AS old copies of Ulysses were dusted down from bookshelves, the annual Bloomsday celebrations sprang to life at the weekend through a series of events paying tribute to the life and works of James Joyce.
On Sunday, the London leg of the Global Bloomsday Gathering was held at the London Irish Centre in Camden.
In the show, live readings of the Joyce’s most celebrated work were screened around the world, with contributions from Irish actors including Brian Gleeson (Snow White and the Hunstsman), Orla Fitzgerald (The Wind That Shakes The Barley) and Roxanna Nic Liam.
The Northampton Irish Association marked its tenth Bloomsday celebration with a trip to the grave of Lucia Anna Joyce at Kingsthorpe Cemetery.
The Irish writer's daughter had spent years at St.
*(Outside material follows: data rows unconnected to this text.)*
/-! ## Meanings of the commands -/

/-- RXQ_ENTRY_ANSWER (R375). -/
def execRxqEntryAnswer (m q : Nat) (s : State) : Host.Outcome State Fault Refusal :=
  .next (gated false (below 17 m && below 256 q) (opRxqEntryAnswer m q) s)
/-- RX_STATUS_READ_ANSWER (R376). -/
def execRxStatusReadAnswer (m q : Nat) (s : State) : Host.Outcome State Fault Refusal :=
  .next (gated false (below 17 m && below 256 q) (opRxStatusReadAnswer m q) s)
/-- RX_FRAME_WRITES_ACCEPTED (R376). -/
def execRxFrameWritesAccepted (m q : Nat) (s : State) : Host.Outcome State Fault Refusal :=
  .next (gated false (below 17 m && below 256 q) (opRxFrameWritesAccepted m q) s)
/-- RX_STATUS_WRITE_ACCEPTED (R376). -/
def execRxStatusWriteAccepted (m q : Nat) (s : State) : Host.Outcome State Fault Refusal :=
  .next (gated false (below 17 m && below 256 q) (opRxStatusWriteAccepted m q) s)
/-- PAUSE_FRAME_RECEIVED (R388). -/
def execPauseFrameReceived (m : Nat) (pfc : Bool) (mask none0 : Nat) (s : State) : Host.Outcome State Fault Refusal :=
  .next (gated false (below 17 m && below 256 mask) (opPauseFrameReceived m pfc mask none0) s)
/-- PAUSE_TIMER_END (R388). -/
def execPauseTimerEnd (m mask : Nat) (s : State) : Host.Outcome State Fault Refusal :=
  .next (gated false (below 17 m && below 512 mask) (opPauseTimerEnd m mask) s)
/-- PAUSE_REPEAT (R388). -/
def execPauseRepeat (m : Nat) (s : State) : Host.Outcome State Fault Refusal := .next (gated false (below 17 m) (opPauseRepeat m) s)
/-- TX_DESCRIPTOR_READ (R380). -/
def execTxDescriptorRead (m q : Nat) (s : State) : Host.Outcome State Fault Refusal :=
  .next (gated false (below 17 m && below 8 q) (opTxDescriptorRead m q) s)
/-- TX_DESCRIPTOR_ANSWER (R382). -/
def execTxDescriptorAnswer (m q : Nat) (s : State) : Host.Outcome State Fault Refusal :=
  .next (gated false (below 17 m && below 8 q) (opTxDescriptorAnswer m q) s)
/-- TX_FRAME_READ_ANSWER (R382). -/
def execTxFrameReadAnswer (m q : Nat) (s : State) : Host.Outcome State Fault Refusal :=
  .next (gated false (below 17 m && below 8 q) (opTxFrameReadAnswer m q) s)
/-- TX_FRAME_START (R384). -/
def execTxFrameStart (m : Nat) (s : State) : Host.Outcome State Fault Refusal := .next (gated false (below 17 m) (opTxFrameStart m) s)
/-- FRAGMENT_PREEMPT (R386). -/
def execFragmentPreempt (m : Nat) (s : State) (n : Nat := 64) : Host.Outcome State Fault Refusal :=
  .next (gated false (below 17 m) (opFragmentPreempt m n) s)
/-- TX_COMPLETION_ACCEPTED (R383). -/
def execTxCompletionAccepted (m q : Nat) (s : State) : Host.Outcome State Fault Refusal :=
  .next (gated false (below 17 m && below 8 q) (opTxCompletionAccepted m q) s)
/-- VERIFY_TIMEOUT (R385). -/
def execVerifyTimeout (m : Nat) (s : State) : Host.Outcome State Fault Refusal := .next (gated false (below 17 m) (opVerifyTimeout m) s)
/-- VERIFY_RESPONSE_RECEIVED (R385). -/
def execVerifyResponseReceived (m : Nat) (s : State) : Host.Outcome State Fault Refusal :=
  .next (gated false (below 17 m) (opVerifyResponseReceived m) s)
/-- LPI_ENTRY (R389). -/
def execLpiEntry (m : Nat) (s : State) : Host.Outcome State Fault Refusal := .next (gated false (below 17 m) (opLpiEntry m) s)
/-- LPI_WAKE_DONE (R389). -/
def execLpiWakeDone (m : Nat) (s : State) : Host.Outcome State Fault Refusal := .next (gated false (below 17 m) (opLpiWakeDone m) s)
/-- LPI_RX (R389). -/
def execLpiRx (m : Nat) (on : Bool) (s : State) : Host.Outcome State Fault Refusal := .next (gated false (below 17 m) (opLpiRx m on) s)

end Sys2Proof.Machine
end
Andrew's Psychiatric Hospital in Northampton.
Gerry Molumby, dressed as James Joyce, led the revival with a reading from ‘Hades’, the funeral episode in Ulysses, before poems were read along with a rendition of Just A Song At Twilight.
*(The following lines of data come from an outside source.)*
-- ==== Sys2Proof/Machine/Time.lean ====
section
/-! DEFINITION. The time of day: increments, slews, loads, steps, captures and triggers (R393 to R405). -/
namespace Sys2Proof.Machine

/-- Change the TIME unit's own state. -/
def modTime (f : TimeUnit → TimeUnit) (s : State) : State := { s with time := f s.time }

/-- A time in the layout _SUB, with STEP_SEQ. -/
def subWord (t : Nat) (s : State) : DWord := dw (stepSeq s * 2 ^ 48 + todFrac t * 2 ^ 32 + todNs t)

/-- A time given in the layouts _SEC and _SUB. -/
def unitsOf (sec sub : Nat) : Nat := (bitsOf sec 47 0 * 1000000000 + bitsOf sub 31 0) * nsUnit + bitsOf sub 47 32 * 65536

/-- SLEWING follows the slew count. -/
def setSlew (n : Nat) (s : State) : State :=
  setFld Reg.TIME_STATUS 1 1 (b2n (decide (n % 2 ^ 32 ≠ 0))) (wr Reg.TIME_SLEW_CNT (dw (n % 2 ^ 32)) s)

/-! ## Time passing (R20, R22, R393) -/

/-- The instant of grid index `n`. -/
def gridInstant (n : Nat) (s : State) : Nat := epoch s + n * period s

/-- Steps of `d` units that it takes to cover `gap`. -/
def stepsFor (gap d : Nat) : Nat := (gap + d - 1) / max 1 d

/-- Time-counter steps up to the first at which the time of day is at or past `t`: those of the slew that runs come first. -/
def stepsTo (t : Nat) (s : State) : Nat :=
  if t ≤ s.tod then 0
  else
    let slew := (rd Reg.TIME_SLEW_CNT s).toNat
    let si := max 1 (rd Reg.TIME_SLEW_INC s).toNat
    let need := stepsFor (t - s.tod) si
    if need ≤ slew then need else slew + stepsFor (t - (s.tod + slew * si)) (rd Reg.TIME_INC s).toNat

/-- `n` time-counter steps pass (R393): the time of day advances, the slew counts down, the engines' pipelines run on; the counter stands in
Deep Standby (R477). -/
def passSteps (n : Nat) (s : State) : State :=
  if n = 0 ∨ fld Reg.PWR_STATUS 1 0 s = 3 then s
  else
    let slew := (rd Reg.TIME_SLEW_CNT s).toNat
    let m := min n slew
    let t := enginesRun (engineCycles s.round.sinceC0 n) { s with
      tod := s.tod + m * max 1 (rd Reg.TIME_SLEW_INC s).toNat + (n - m) * max 1 (rd Reg.TIME_INC s).toNat
      time := { s.time with steps := s.time.steps + n }
      round := { s.round with sinceC0 := s.round.sinceC0 + n } }
    if m = 0 then t else setSlew (slew - m) t

/-- The time of day goes on, step by step, to the first step at which it is at or past `t`. -/
def advanceTo (t : Nat) (s : State) : State := passSteps (stepsTo t s) s

/-- The boundary that comes next, if one is due: the one that ends the Round, or in WAIT_TIME, with the time valid, the first grid boundary
not passed (R24, R548). -/
def boundaryDue (s : State) : Option Nat :=
  if 2 ≤ roundState s then some (gridInstant s.round.endGrid s)
  else if roundState s = 1 ∧ fld Reg.TIME_STATUS 0 0 s = 1 then some (gridInstant (stepsFor (s.tod - epoch s) (period s)) s)
  else none

/-- Steps to C0 of the boundary at instant `t`: not before the open commit window has ended (R22, R29). -/
def stepsToC0 (t : Nat) (s : State) : Nat := max (stepsTo t s) (windowLeft s)

/-- May `n` steps pass before the next boundary's C0? -/
def room (n : Nat) (s : State) : Bool :=
  match boundaryDue s with
  | none => true
  | some t => decide (n < stepsToC0 t s)

/-- Does time reach instant `t` before the next boundary? -/
def reaches (t : Nat) (s : State) : Bool :=
  decide (t ≤ s.tod) || (decide (fld Reg.PWR_STATUS 1 0 s ≠ 3) && room (stepsTo t s) s)

/-- The commit window runs to its end, where the next boundary leaves room for it (R27, R29). -/
def windowRuns (s : State) : State := if room (windowLeft s) s then passSteps (windowLeft s) s else s

/-- What the module does when no command waits (log 2): one step of the time counter passes, unless the next is C0 of a boundary; nothing
passes while the module is held in reset. -/
def idle (s : State) : State := if decide (s.pwr.plug = 4) && room 1 s then passSteps 1 s else s

/-! ## Increments and slews (R394) -/

/-- A value TIME_INC and TIME_SLEW_INC accept. -/
def incValid (v : Nat) : Bool :=
  decide (bitsOf v 35 32 = 1) && decide (0x3FAE147B ≤ bitsOf v 31 0) && decide (bitsOf v 31 0 ≤ 0x4051EB85)

/-- A write of an increment register, whole: the response code and the effect. -/
def timeIncWrite (reg v : Nat) (s : State) : Nat × State :=
  if incValid v then (0, wr reg (dw (bitsOf v 35 0)) s) else (1, s)

/-- SLEW_END: the remaining steps pass, if no boundary comes first, and TIME_INC resumes. -/
def opSlewEnd (s : State) : State :=
  if room (rd Reg.TIME_SLEW_CNT s).toNat s then passSteps (rd Reg.TIME_SLEW_CNT s).toNat s else s

/-! ## Reading the time of day (R395) -/

/-- A read of TIME_NOW_SEC by initiator `src`. -/
def timeNowSec (src : Nat) (s : State) : DWord × State :=
  (dw (todSec s.tod % 2 ^ 48), modTime (fun u => { u with held := tabSet (fun _ => 0) u.held src (subWord s.tod s + dw (2 ^ 63)) }) s)

/-- A read of TIME_NOW_SUB by initiator `src`: the captured remainder (kept with bit 63 set), or the current one. -/
def timeNowSub (src : Nat) (s : State) : DWord × State :=
  let h := tabGet (fun _ => 0) s.time.held src
  if h = 0 then (subWord s.tod s, s)
  else (h - dw (2 ^ 63), modTime (fun u => { u with held := tabSet (fun _ => 0) u.held src 0 }) s)

/-! ## Triggers (R402 to R404) -/

/-- Trigger `n`, its START and PERIOD. -/
def trig (n : Nat) (s : State) : Trig := tabGet (fun _ => ({} : Trig)) s.time.trigs n
def modTrig (n : Nat) (f : Trig → Trig) (s : State) : State :=
  modTime (fun u => { u with trigs := tabMod (fun _ => ({} : Trig)) u.trigs n f }) s
def trigStart (n : Nat) (s : State) : Nat := unitsOf (rd (Reg.TIME_TRIG_START_SEC n) s).toNat (rd (Reg.TIME_TRIG_START_SUB n) s).toNat
def trigPeriod (n : Nat) (s : State) : Nat :=
  max (1000 * nsUnit) (fld (Reg.TIME_TRIG_PERIOD n) 63 16 s * nsUnit + fld (Reg.TIME_TRIG_PERIOD n) 15 0 s * 65536)
def trigPeriodic (n : Nat) (s : State) : Bool := flagOn (Reg.TIME_TRIG_CFG n) 30 s
def trigArmed (n : Nat) (s : State) : Bool := flagOn (Reg.TIME_TRIG_STATUS n) 0 s

/-- The smallest START + i × PERIOD at or after time `t`. -/
def trigFirst (n t : Nat) (s : State) : Nat :=
  if t ≤ trigStart n s then trigStart n s else trigStart n s + (t - trigStart n s + trigPeriod n s - 1) / trigPeriod n s * trigPeriod n s

/-- A captured edge on TIME_IN_n at time `t` (R401): one within 1 µs of the last is ignored. -/
def timeEdge (n t : Nat) (s : State) : State :=
  let last := tabGet (fun _ => 0) s.time.edges n
  if last ≠ 0 ∧ last ≤ t ∧ t < last + 1000 * nsUnit then s
  else
    let s1 := modTime (fun u => { u with edges := tabSet (fun _ => 0) u.edges n t }) s
    let s2 := wr (Reg.TIME_CAP_SUB n) (subWord t s1) (wr (Reg.TIME_CAP_SEC n) (dw (todSec t % 2 ^ 48)) s1)
    let s3 := flagEvent Reg.TIME_EVT_STATUS 2 0x023 n (bump (Reg.TIME_CAP_CNT n) s2)
    recKind 0 0x04 (n + 1) (leBytes 8 (todSec t) ++ leBytes 8 (subWord t s).toNat) s3

/-- TIME_CAPTURE: a rising edge on the pin, with the input delay of 2.8 ns removed. -/
def opTimeCapture (n : Nat) (s : State) : State :=
  if n < 2 ∧ flagOn Reg.SPARE_LOOP_TIME n s = false ∧ inReplay s = false then timeEdge n (s.tod - 28 * nsUnit / 10) s else s

/-- TIME_OUT_n rises for WIDTH steps; in the TIME loop-back it drives TIME_IN_n (R510). -/
def timeOutRise (n : Nat) (s : State) : State :=
  let was := (trig n s).pulse
  let s1 := modTrig n (fun t => { t with pulse := true, fall := s.time.steps + max 1 (fld (Reg.TIME_TRIG_CFG n) 15 0 s) }) s
  if !was && flagOn Reg.SPARE_LOOP_TIME n s && !(inReplay s) && decide (n < 2) then timeEdge n s.tod s1 else s1

/-- A firing of trigger `n`: FIRED, LATE, and the actions selected; a single shot is then disarmed. -/
def trigFire (n : Nat) (late : Bool) (s : State) : State :=
  let st := Reg.TIME_TRIG_STATUS n
  let c := (fld st 31 16 s + 1) % 65536
  let s1 := setFld st 31 16 c (setFld st 1 0 (2 * b2n late + b2n (trigPeriodic n s)) s)
  let s2 := if flagOn (Reg.TIME_TRIG_CFG n) 24 s then raise 0x020 (c * 65536 + n) s1 else s1
  let s3 := if flagOn (Reg.TIME_TRIG_CFG n) 25 s && decide (n < 4) then timeOutRise n s2 else s2
  if flagOn (Reg.TIME_TRIG_CFG n) 26 s then hkcTrigger n s3 else s3

/-- TIME_TRIG: the trigger's target is reached. -/
def opTimeTrig (n : Nat) (s : State) : State :=
  if trigArmed n s = true ∧ n < 16 ∧ reaches (trig n s).target s = true then
    let s1 := trigFire n false (advanceTo (trig n s).target s)
    if trigPeriodic n s then modTrig n (fun t => { t with target := t.target + trigPeriod n s }) s1 else s1
  else s

/-- TIME_OUT_PULSE_END: WIDTH steps after the rise, if no boundary comes first, the pin falls. -/
def opTimeOutPulseEnd (n : Nat) (s : State) : State :=
  let d := (trig n s).fall - s.time.steps
  if (trig n s).pulse && (d == 0 || room d s) then modTrig n (fun t => { t with pulse := false }) (passSteps d s) else s

/-- A step or load moved the time of day from `old` (R404). -/
def trigStep (old : Nat) (s : State) : State :=
  forEach (upto 16) (fun n t =>
    if !(trigArmed n t) then t
    else if trigPeriodic n t then
      let first := trigFirst n t.tod t
      let target := (trig n t).target
      if old < t.tod then
        (if target < t.tod then
          flagEvent Reg.TIME_EVT_STATUS 4 0x025 n (bumpBy Reg.TIME_TRIG_MISS_CNT ((first - target) / trigPeriod n t)
            (modTrig n (fun x => { x with target := first }) t))
         else t)
      else modTrig n (fun x => { x with target := first }) t
    else if old < t.tod ∧ (trig n t).target < t.tod then trigFire n true t else t) s

/-- TRIGGER_ARM: a commit arms, disarms or computes the next target anew (R402), at C0+40. -/
def trigCommit (s0 s : State) : State :=
  forEach (upto 16) (fun n t =>
    if !(flagOn (Reg.TIME_TRIG_CFG n) 31 t) then (if trigArmed n t then setFld (Reg.TIME_TRIG_STATUS n) 0 0 0 t else t)
    else if flagOn (Reg.TIME_TRIG_CFG n) 31 s0 && trigPeriodic n s0 == trigPeriodic n t && trigStart n s0 == trigStart n t &&
        rd (Reg.TIME_TRIG_PERIOD n) s0 == rd (Reg.TIME_TRIG_PERIOD n) t then t
    else
      let t1 := setFlag (Reg.TIME_TRIG_STATUS n) 0 (modTrig n (fun x => { x with
        target := if trigPeriodic n t then trigFirst n t.tod t else trigStart n t }) t)
      if !(trigPeriodic n t) && decide (trigStart n t < t.tod) then trigFire n true t1 else t1) s

/-! ## Validity, loads, steps (R396 to R400) -/

/-- STEP_SEQ counts a step or load. -/
def seqNext (s : State) : State := setFld Reg.TIME_STATUS 9 8 (stepSeq s + 1) s

/-- A write of TIME_CTRL.VALID. -/
def timeValid (on : Bool) (s : State) : State :=
  let was := flagOn Reg.TIME_CTRL 0 s
  let s1 := setFld Reg.TIME_STATUS 0 0 (b2n on) (setFld Reg.TIME_CTRL 0 0 (b2n on) s)
  if was && !on && roundsRun s then flagEvent Reg.TIME_EVT_STATUS 3 0x024 0 s1 else s1

/-- A write of TIME_CTRL.LOAD: the response code and the effect. -/
def timeLoad (s : State) : Nat × State :=
  if roundsRun s then (1, s)
  else
    let t := unitsOf (rd Reg.TIME_LOAD_SEC s).toNat (rd Reg.TIME_LOAD_SUB s).toNat
    (0, trigStep s.tod (seqNext { s with tod := t }))

/-- The size of a written step in units of the time of day. -/
def stepUnits (v : Nat) : Int := signed 64 v * 65536

/-- TIME_STEP takes effect in C0+39 (R398, R399): a value of zero is no step. Also says whether a step was applied. -/
def timeStepApply (v : Nat) (s : State) : Bool × State :=
  if v % 2 ^ 64 = 0 then (false, s)
  else
    let t := Int.ofNat s.tod + stepUnits v
    if t < 0 ∨ (roundState s ≠ 0 ∧ t < Int.ofNat (epoch s)) then
      (false, flagEvent Reg.TIME_EVT_STATUS 1 0x022 0 (bump Reg.TIME_STEP_REJ_CNT s))
    else
      (true, trigStep s.tod (flagEvent Reg.TIME_EVT_STATUS 0 0x021 0 (bump Reg.TIME_STEP_CNT
        (wr Reg.TIME_LAST_STEP (dw v) (seqNext { s with tod := t.toNat })))))

/-! ## Meanings of the commands -/

/-- SLEW_END (R394). -/
def execSlewEnd (s : State) : Host.Outcome State Fault Refusal := .next (gated true true opSlewEnd s)
/-- TIME_CAPTURE (R401). -/
def execTimeCapture (n : Nat) (s : State) : Host.Outcome State Fault Refusal := .next (gated true (below 2 n) (opTimeCapture n) s)
/-- TIME_TRIG (R403). -/
def execTimeTrig (n : Nat) (s : State) : Host.Outcome State Fault Refusal := .next (gated true (below 16 n) (opTimeTrig n) s)
/-- TIME_OUT_PULSE_END (R403). -/
def execTimeOutPulseEnd (n : Nat) (s : State) : Host.Outcome State Fault Refusal := .next (gated true (below 4 n) (opTimeOutPulseEnd n) s)

end Sys2Proof.Machine
end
On Friday The Wheatsheaf pub in Soho, London, hosted ‘Joyce in Paris’ a two-hour show which explored the writer’s life in Paris in 1922 - the year of Ulysses’ publication.
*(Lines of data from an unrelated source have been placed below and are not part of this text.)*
-- ==== Sys2Proof/Machine/Csr.lean ====
section
/-! DEFINITION. Reads of registers (R10 to R16, R32 to R38, R42): which value a read returns and with which response code. Writes are in
RegWrite.lean. -/
namespace Sys2Proof.Machine

/-- Instances of a register: first offset, stride, count. -/
def strideHit (l : List (Nat × Nat × Nat)) (off : Nat) : Bool :=
  l.any fun x => decide (x.1 ≤ off) && decide ((off - x.1) / x.2.1 < x.2.2) && decide ((off - x.1) % x.2.1 = 0)

/-- Is the register a snapshot copy of W1C flags (R40)? The flags stand at the offset 4 below. -/
def snapCopy (off : Nat) : Bool :=
  strideHit [(0x10060, 4, 1), (0x1000010, 0x10000, 68), (0x100054, 0x10000, 8), (0x20001C, 4, 1), (0x310018, 0x1000, 32), (0x300018, 4, 1),
    (0x800018, 4, 1), (0x508018, 0x10000, 16), (0x4000B4, 0x800, 32), (0x5000C4, 0x10000, 16), (0x7100C4, 4, 1), (0x600074, 4, 1),
    (0x700014, 4, 1), (0xB00044, 4, 1), (0xE00014, 4, 1), (0xA00038, 4, 1), (0x900014, 4, 1), (0xC0002C, 4, 1), (0xD00044, 4, 1)] off

/-- Is the register a count of cycles, a latency or a count of flits: timing the model leaves out (log 8)? -/
def timingReg (off : Nat) : Bool :=
  strideHit [(0x2000020, 0x1000, 512), (0x2000030, 0x1000, 512), (0x2000040, 0x1000, 512), (0x1000040, 0x10000, 68), (0x200034, 4, 1),
    (0x201008, 0x40, 48), (0x201018, 0x40, 48)] off ||
  (decide (0x220000 ≤ off ∧ off < 0x2E0000) && decide (0x200 ≤ off % 0x800 ∧ off % 0x800 < 0x400) && decide (0xC ≤ off % 0x80 ∧ off % 0x80 < 0x50))

/-- The value a register holds now, as a live read sees it (R37). -/
def liveValue (off : Nat) (s : State) : DWord :=
  if off = Reg.ROUND_STATUS then dw (withBits (rd off s).toNat 4 4 (b2n (!s.csr.shadow.isEmpty)))
  else if off = Reg.EVT_STATUS then dw s.evt.length
  else if snapCopy off then rd (off - 4) s
  else if timingReg off then freeNow off s
  else if 0x100000 ≤ off ∧ off < 0x180000 ∧ 0x1400 ≤ off % 0x10000 ∧ off % 0x10000 < 0x1600 then
    dw (churnPeek ((off - 0x100000) / 0x10000) ((off % 0x10000 - 0x1400) / 8) s)
  else rd off s

/-- The value the last commit captured (R35). -/
def snapValue (off : Nat) (s : State) : DWord :=
  if snapCopy off then tabGet resetOf s.csr.snap (off - 4)
  else if timingReg off then (if s.csr.snapSeq = 0 then 0 else Config.cycles s.csr.snapSeq off)
  else tabGet resetOf s.csr.snap off

/-- The whole register at `off` as a read sees it (R14, R32, R35, R37, R42): write-only fields read zero, snapshot fields the snapshot, or
the live value through the mirror or under Epoch A. -/
def regView (d : RegDesc) (off : Nat) (mirror : Bool) (s : State) : Nat :=
  let live := (liveValue off s).toNat
  let snap := if mirror || epochA s then live else (snapValue off s).toNat
  ((snap &&& d.sm) ||| (live - (live &&& d.sm) - (live &&& (d.wo - (d.wo &&& d.rw))))) % (if d.wide then 2 ^ 64 else 2 ^ 32)

/-- Is a read of the register at `off` stalled by the commit window (R28, R42)? -/
def readStalls (off : Nat) (mirror : Bool) (s : State) : Bool :=
  windowOpen s && !mirror && !(epochA s) && (match findReg off with | some (d, _) => decide (d.sm ≠ 0) | none => false)

/-- The stamp of an initiator (R34): the Round its last committed write takes effect in, ROUND_NOW + 1 where no Rounds run; all ones before
its first. -/
def stampOf (src : Nat) (s : State) : DWord :=
  let x := tabGet (fun _ => dw (2 ^ 64 - 1)) s.csr.stamps src
  if x = dw (2 ^ 64 - 1) ∨ 2 ≤ roundState s then x else dw (roundNow s + 1)

/-- The response code of an access of one width to the register at `off` (R11, R12): 0 OK, 1 SLVERR, 2 DECERR. An access to no register is
DECERR before its alignment counts (R237). -/
def accessCode (off : Nat) (wide : Bool) : Nat :=
  match findReg off with
  | none => if (findReg (off / 4 * 4)).isNone then 2 else 1
  | some (d, r) => if wide then (if d.wide ∧ r = 0 ∧ off % 8 = 0 then 0 else 1) else 0

/-- Does `off` lie in the own block of a spare accelerator that serves a logical slot (R153)? -/
def spareServes (off : Nat) (s : State) : Bool :=
  decide (0x1400000 ≤ off ∧ off < 0x1440000) && (upto 64).any fun k => accPhys k s == (off - 0x1000000) / 0x10000

/-- The response code of an access, the state counted in. -/
def accessCodeNow (off : Nat) (wide : Bool) (s : State) : Nat :=
  if accessCode off wide = 0 ∧ spareServes off s = true then 1 else accessCode off wide

/-- Is `off` a CHURN_NEXT register (R204)? The slice and slice engine. -/
def churnNextAt (off : Nat) : Option (Nat × Nat) :=
  if 0x100000 ≤ off ∧ off < 0x180000 ∧ 0x1000 ≤ off % 0x10000 ∧ off % 0x10000 < 0x1200 then
    some ((off - 0x100000) / 0x10000, (off % 0x10000 - 0x1000) / 8)
  else none

/-- A read of the register at `off` by initiator `src`: response code, data bytes, and the state after it. The registers whose reading has
an effect are TIME_NOW_SEC, TIME_NOW_SUB (R395) and CHURN_NEXT (R204); a task that ends by it adds a ninth byte, the mark TASK_END. -/
def csrRead (src off : Nat) (wide mirror : Bool) (s : State) : Nat × List Byte × State :=
  match accessCodeNow off wide s, findReg off with
  | 0, some (d, r) =>
    let cut := fun (v : Nat) => leBytes (if wide then 8 else 4) (v / 2 ^ (8 * r))
    if off - r = Reg.SHADOW_STAMP then (0, cut (stampOf src s).toNat, s)
    else if off - r = Reg.TIME_NOW_SEC then
      (let x := timeNowSec src s
       (0, cut x.1.toNat, x.2))
    else if off - r = Reg.TIME_NOW_SUB then
      (let x := timeNowSub src s
       (0, cut x.1.toNat, x.2))
    else match churnNextAt (off - r) with
      | some (sl, e) =>
        if wide then
          (let x := churnNext sl e s
           (0, leBytes 8 x.1 ++ (if x.2.1 then [1] else []), x.2.2))
        else (1, [], s)
      | none => (0, cut (regView d (off - r) mirror s), if timingReg (off - r) then drawn s else s)
  | code, _ => (code, [], s)

/-! ## Committed registers as commands write them (R455) -/

/-- Are all writable fields of a register committed? -/
def allCommitted (d : RegDesc) : Bool :=
  decide (d.rw ||| d.w1c ||| d.wo ≠ 0) && decide ((d.rw ||| d.w1c ||| d.wo) &&& d.cm = (d.rw ||| d.w1c ||| d.wo)) && decide (d.sm = 0)

/-- May WRITE_REGS name this offset: a register of committed fields outside the SEC block, reached by a 32-bit write? -/
def cmdReg (off : Nat) : Bool :=
  decide (off < 0x10000000) && decide (off % 4 = 0) && !(decide (0xB00000 ≤ off % 0x8000000 ∧ off % 0x8000000 < 0xC00000)) &&
  (match findReg (off % 0x8000000) with
   | some (d, _) => allCommitted d
   | none => false)

/-- A 32-bit read of CSR offset `off` by the security controller (READ_REGS, GET_STATUS): the value and the state after it; none where the
answer is not OK. -/
def secRead (off : Nat) (s : State) : Option Nat × State :=
  let a := 0x40000000 + off
  if 0x10000000 ≤ off then (none, s)
  else match originCode (srcOf .sec s) 0 a (.read 4) s with
    | some _ => (none, s)
    | none => match (match addrDom a with | some d => guardCode d s | none => none) with
      | some _ => (none, s)
      | none =>
        let x := csrRead (srcOf .sec s) (csrOff a) false (csrMirror a) s
        if x.1 = 0 then (some (leNat x.2.1), x.2.2) else (none, x.2.2)

end Sys2Proof.Machine
end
A mixture of Irish and French music from Bow and Bellows featured during the evening, along with readings from episodes of Ulysses by the actress Nora Connolly and actor Oengus Macnamara. The performance was followed by an impromptu open mic session.
Bloomsday, which is named after one of the main characters – Leopold Bloom – from Ulysses, is timed to coincide with events which take place in the novel, on June 16, and is marked by celebrations, festivals and revivals of the Irishman's work throughout the world.